The present invention relates to an electric energy storage device, and more particularly, to a battery overdischarge restart circuit, an energy storage device using the same, and a control method of the same.

Background

The electric energy storage device can store electric energy and be used when needed. The core component of the electric energy storage device is a battery, and in the process of long-term recycling, the battery often has serious overdischarge due to the fact that the battery is abnormal or self-discharges, the charge amount (SOC) is lower than a set threshold value, at the moment, a Battery Manager (BMS) enters serious overdischarge logic, all external outputs are cut off, the whole energy storage device cannot be powered on, the battery cannot be discharged or charged, and the whole energy storage device falls into a paralysis state.

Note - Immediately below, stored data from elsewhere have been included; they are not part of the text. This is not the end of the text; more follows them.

-- ==== Sys2Proof/Laws/Framebuffer.lean ====
section
/-! SUPPORT. The framebuffer: its shape is kept, and a pixel read after a pixel write. -/

namespace Sys2Proof.Machine

theorem Framebuffer.blank_wf (w h : Nat) : Framebuffer.wf w h (Framebuffer.blank w h) := by
  refine ⟨by simp [Framebuffer.blank], fun row hr => ?_⟩
  simp only [Framebuffer.blank, List.mem_replicate] at hr
  simp [hr.2]

/-- Every pixel of the blank framebuffer reads `false`. -/
theorem Framebuffer.pixel_blank (w h px py w' h' : Nat) :
    Framebuffer.pixel w' h' (Framebuffer.blank w h) px py = false := by
  simp only [Framebuffer.pixel, Framebuffer.at, Framebuffer.blank, List.getD_eq_getElem?_getD,
    List.getElem?_replicate]
  split_ifs
  · simp only [Option.getD_some, List.getElem?_replicate]; split_ifs <;> rfl
  · simp

theorem Framebuffer.row_length {w h : Nat} {fb : Framebuffer} (hf : Framebuffer.wf w h fb) {cy : Nat}
    (hy : cy < h) : (fb.getD cy []).length = w := by
  have hlt : cy < fb.length := by rw [hf.1]; exact hy
  simp only [List.getD_eq_getElem?_getD, List.getElem?_eq_getElem hlt, Option.getD_some]
  exact hf.2 _ (List.getElem_mem hlt)

theorem Framebuffer.put_wf {w h : Nat} {fb : Framebuffer} (hf : Framebuffer.wf w h fb) (cx cy : Nat)
    (on : Bool) : Framebuffer.wf w h (fb.put cx cy on) := by
  refine ⟨by simp [Framebuffer.put, hf.1], fun row hr => ?_⟩
  rcases Nat.lt_or_ge cy h with hy | hy
  · rcases List.mem_or_eq_of_mem_set hr with hr | rfl
    · exact hf.2 row hr
    · simpa using Framebuffer.row_length hf hy
  · have : fb.set cy ((fb.getD cy []).set cx on) = fb :=
      List.set_eq_of_length_le (by rw [hf.1]; exact hy)
    rw [Framebuffer.put, this] at hr
    exact hf.2 row hr

/-- A write to a pixel of the screen changes that pixel alone. -/
theorem Framebuffer.at_put {w h : Nat} {fb : Framebuffer} (hf : Framebuffer.wf w h fb) {cx cy : Nat}
    (hx : cx < w) (hy : cy < h) (on : Bool) (qx qy : Nat) :
    (fb.put cx cy on).at qx qy = if qx = cx ∧ qy = cy then on else fb.at qx qy := by
  have hlen : cy < fb.length := by rw [hf.1]; exact hy
  have hrow := Framebuffer.row_length hf hy
  by_cases h1 : qy = cy
  · subst h1
    have e : (fb.put cx qy on).at qx qy = ((fb.getD qy []).set cx on).getD qx false := by
      simp [Framebuffer.at, Framebuffer.put, List.getD_eq_getElem?_getD, hlen]
    rw [e]
    by_cases h2 : qx = cx
    · subst h2
      have : qx < (fb.getD qy []).length := by rw [hrow]; exact hx
      simp only [and_self, if_true, List.getD_eq_getElem?_getD] at this ⊢
      simp [this]
    · have hne : cx ≠ qx := fun e => h2 e.symm
      simp [h2, Framebuffer.at, List.getD_eq_getElem?_getD, hne]
  · have hne : cy ≠ qy := fun e => h1 e.symm
    simp [h1, Framebuffer.at, Framebuffer.put, List.getD_eq_getElem?_getD, hne]

theorem Framebuffer.setPixel_wf {w h : Nat} {fb : Framebuffer} (hf : Framebuffer.wf w h fb)
    (px py : Nat) (on : Bool) : Framebuffer.wf w h (Framebuffer.setPixel w h fb px py on) :=
  Framebuffer.put_wf hf _ _ on

/-- A pixel read after a pixel write, both wrapped (R37). -/
theorem Framebuffer.pixel_setPixel {w h : Nat} {fb : Framebuffer} (hf : Framebuffer.wf w h fb)
    (hw : 1 ≤ w) (hh : 1 ≤ h) (px py qx qy : Nat) (on : Bool) :
    Framebuffer.pixel w h (Framebuffer.setPixel w h fb px py on) qx qy =
      if qx % w = px % w ∧ qy % h = py % h then on else Framebuffer.pixel w h fb qx qy :=
  Framebuffer.at_put hf (Nat.mod_lt _ hw) (Nat.mod_lt _ hh) on _ _

end Sys2Proof.Machine
end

Therefore, there is a need in the art to find a reasonable restart circuit that can ensure that the battery pack can be charged by the restart circuit even when the battery pack is over-discharged severely, so that the power energy storage device enters the normal state again.

Disclosure of Invention

The invention provides a battery over-discharge restarting circuit, an energy storage device and a control method, aiming at solving the defect that the battery device is easy to be paralyzed when the battery is over-discharged in the prior art.

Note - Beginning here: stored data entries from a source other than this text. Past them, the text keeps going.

/-! ### `setPC` -/

@[simp] theorem State.setPC_cfg (s : State) (a : Word) : (s.setPC a).cfg = s.cfg := rfl
@[simp] theorem State.setPC_v (s : State) (a : Word) : (s.setPC a).v = s.v := rfl
@[simp] theorem State.setPC_i (s : State) (a : Word) : (s.setPC a).i = s.i := rfl
@[simp] theorem State.setPC_pc (s : State) (a : Word) : (s.setPC a).pc = a := rfl
@[simp] theorem State.setPC_dt (s : State) (a : Word) : (s.setPC a).dt = s.dt := rfl
@[simp] theorem State.setPC_st (s : State) (a : Word) : (s.setPC a).st = s.st := rfl
@[simp] theorem State.setPC_stack (s : State) (a : Word) : (s.setPC a).stack = s.stack := rfl
@[simp] theorem State.setPC_run (s : State) (a : Word) : (s.setPC a).run = s.run := rfl
@[simp] theorem State.setPC_mem (s : State) (a : Word) : (s.setPC a).mem = s.mem := rfl
@[simp] theorem State.setPC_fb (s : State) (a : Word) : (s.setPC a).fb = s.fb := rfl
@[simp] theorem State.setPC_keys (s : State) (a : Word) : (s.setPC a).keys = s.keys := rfl
@[simp] theorem State.setPC_draws (s : State) (a : Word) : (s.setPC a).draws = s.draws := rfl
@[simp] theorem State.setPC_getV (s : State) (a : Word) (q : RegIdx) : (s.setPC a).getV q = s.getV q := rfl
@[simp] theorem State.setPC_readByte (s : State) (a : Word) (p : Nat) : (s.setPC a).readByte p = s.readByte p := rfl
@[simp] theorem State.setPC_pixel (s : State) (a : Word) (px py : Nat) : (s.setPC a).pixel px py = s.pixel px py := rfl
@[simp] theorem State.setPC_isKeyPressed (s : State) (a : Word) (p : Nat) : (s.setPC a).isKeyPressed p = s.isKeyPressed p := rfl

/-! ### `setDT` -/

@[simp] theorem State.setDT_cfg (s : State) (b : Byte) : (s.setDT b).cfg = s.cfg := rfl
@[simp] theorem State.setDT_v (s : State) (b : Byte) : (s.setDT b).v = s.v := rfl
@[simp] theorem State.setDT_i (s : State) (b : Byte) : (s.setDT b).i = s.i := rfl
@[simp] theorem State.setDT_pc (s : State) (b : Byte) : (s.setDT b).pc = s.pc := rfl
@[simp] theorem State.setDT_dt (s : State) (b : Byte) : (s.setDT b).dt = b := rfl
@[simp] theorem State.setDT_st (s : State) (b : Byte) : (s.setDT b).st = s.st := rfl
@[simp] theorem State.setDT_stack (s : State) (b : Byte) : (s.setDT b).stack = s.stack := rfl
@[simp] theorem State.setDT_run (s : State) (b : Byte) : (s.setDT b).run = s.run := rfl
@[simp] theorem State.setDT_mem (s : State) (b : Byte) : (s.setDT b).mem = s.mem := rfl
@[simp] theorem State.setDT_fb (s : State) (b : Byte) : (s.setDT b).fb = s.fb := rfl
@[simp] theorem State.setDT_keys (s : State) (b : Byte) : (s.setDT b).keys = s.keys := rfl
@[simp] theorem State.setDT_draws (s : State) (b : Byte) : (s.setDT b).draws = s.draws := rfl
@[simp] theorem State.setDT_getV (s : State) (b : Byte) (q : RegIdx) : (s.setDT b).getV q = s.getV q := rfl
@[simp] theorem State.setDT_readByte (s : State) (b : Byte) (p : Nat) : (s.setDT b).readByte p = s.readByte p := rfl
@[simp] theorem State.setDT_pixel (s : State) (b : Byte) (px py : Nat) : (s.setDT b).pixel px py = s.pixel px py := rfl
@[simp] theorem State.setDT_isKeyPressed (s : State) (b : Byte) (p : Nat) : (s.setDT b).isKeyPressed p = s.isKeyPressed p := rfl

/-! ### `setST` -/

@[simp] theorem State.setST_cfg (s : State) (b : Byte) : (s.setST b).cfg = s.cfg := rfl
@[simp] theorem State.setST_v (s : State) (b : Byte) : (s.setST b).v = s.v := rfl
@[simp] theorem State.setST_i (s : State) (b : Byte) : (s.setST b).i = s.i := rfl
@[simp] theorem State.setST_pc (s : State) (b : Byte) : (s.setST b).pc = s.pc := rfl
@[simp] theorem State.setST_dt (s : State) (b : Byte) : (s.setST b).dt = s.dt := rfl
@[simp] theorem State.setST_st (s : State) (b : Byte) : (s.setST b).st = b := rfl
@[simp] theorem State.setST_stack (s : State) (b : Byte) : (s.setST b).stack = s.stack := rfl
@[simp] theorem State.setST_run (s : State) (b : Byte) : (s.setST b).run = s.run := rfl
@[simp] theorem State.setST_mem (s : State) (b : Byte) : (s.setST b).mem = s.mem := rfl
@[simp] theorem State.setST_fb (s : State) (b : Byte) : (s.setST b).fb = s.fb := rfl
@[simp] theorem State.setST_keys (s : State) (b : Byte) : (s.setST b).keys = s.keys := rfl
@[simp] theorem State.setST_draws (s : State) (b : Byte) : (s.setST b).draws = s.draws := rfl
@[simp] theorem State.setST_getV (s : State) (b : Byte) (q : RegIdx) : (s.setST b).getV q = s.getV q := rfl
@[simp] theorem State.setST_readByte (s : State) (b : Byte) (p : Nat) : (s.setST b).readByte p = s.readByte p := rfl
@[simp] theorem State.setST_pixel (s : State) (b : Byte) (px py : Nat) : (s.setST b).pixel px py = s.pixel px py := rfl
@[simp] theorem State.setST_isKeyPressed (s : State) (b : Byte) (p : Nat) : (s.setST b).isKeyPressed p = s.isKeyPressed p := rfl

/-! ### `setStack` -/

@[simp] theorem State.setStack_cfg (s : State) (l : List Word) : (s.setStack l).cfg = s.cfg := rfl
@[simp] theorem State.setStack_v (s : State) (l : List Word) : (s.setStack l).v = s.v := rfl
@[simp] theorem State.setStack_i (s : State) (l : List Word) : (s.setStack l).i = s.i := rfl
@[simp] theorem State.setStack_pc (s : State) (l : List Word) : (s.setStack l).pc = s.pc := rfl
@[simp] theorem State.setStack_dt (s : State) (l : List Word) : (s.setStack l).dt = s.dt := rfl
@[simp] theorem State.setStack_st (s : State) (l : List Word) : (s.setStack l).st = s.st := rfl
@[simp] theorem State.setStack_stack (s : State) (l : List Word) : (s.setStack l).stack = l := rfl
@[simp] theorem State.setStack_run (s : State) (l : List Word) : (s.setStack l).run = s.run := rfl
@[simp] theorem State.setStack_mem (s : State) (l : List Word) : (s.setStack l).mem = s.mem := rfl
@[simp] theorem State.setStack_fb (s : State) (l : List Word) : (s.setStack l).fb = s.fb := rfl
@[simp] theorem State.setStack_keys (s : State) (l : List Word) : (s.setStack l).keys = s.keys := rfl
@[simp] theorem State.setStack_draws (s : State) (l : List Word) : (s.setStack l).draws = s.draws := rfl
@[simp] theorem State.setStack_getV (s : State) (l : List Word) (q : RegIdx) : (s.setStack l).getV q = s.getV q := rfl
@[simp] theorem State.setStack_readByte (s : State) (l : List Word) (p : Nat) : (s.setStack l).readByte p = s.readByte p := rfl
@[simp] theorem State.setStack_pixel (s : State) (l : List Word) (px py : Nat) : (s.setStack l).pixel px py = s.pixel px py := rfl
@[simp] theorem State.setStack_isKeyPressed (s : State) (l : List Word) (p : Nat) : (s.setStack l).isKeyPressed p = s.isKeyPressed p := rfl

The technical scheme adopted by the invention is that the over-discharge restarting circuit of the battery is designed, and the over-discharge restarting circuit comprises the battery, a bidirectional converter and a battery manager, wherein the bidirectional converter and the battery manager are connected with the battery, a cold start button Ks is connected in series between a positive power supply line or a negative power supply line of the battery manager, the cold start button Ks is connected with a power switch K3 in parallel, the battery manager detects the battery electric quantity when the cold start button Ks is closed, and the bidirectional converter and the power switch K3 are controlled according to the battery electric quantity.

A power supply module is connected in series between the battery and the battery manager, and the cold start button Ks and the power switch K3 are connected in series on a positive power supply line or a negative power supply line between the battery and the power supply module.

The power supply module adopts a switching power supply.

And a positive bus and a negative bus are arranged between the battery and the bidirectional converter, a main positive relay is connected on the positive bus in series, a main negative relay is connected on the negative bus in series, and the main positive relay and the negative bus are controlled by the battery manager.

The power switch K3 is an electronic switch or relay.

The power switch K3 adopts a relay, and a pair of normally open contacts of the relay is connected in series with the work indicator lamp module and then connected between two power input ends of the battery manager.

The bidirectional converter is a bidirectional direct current converter.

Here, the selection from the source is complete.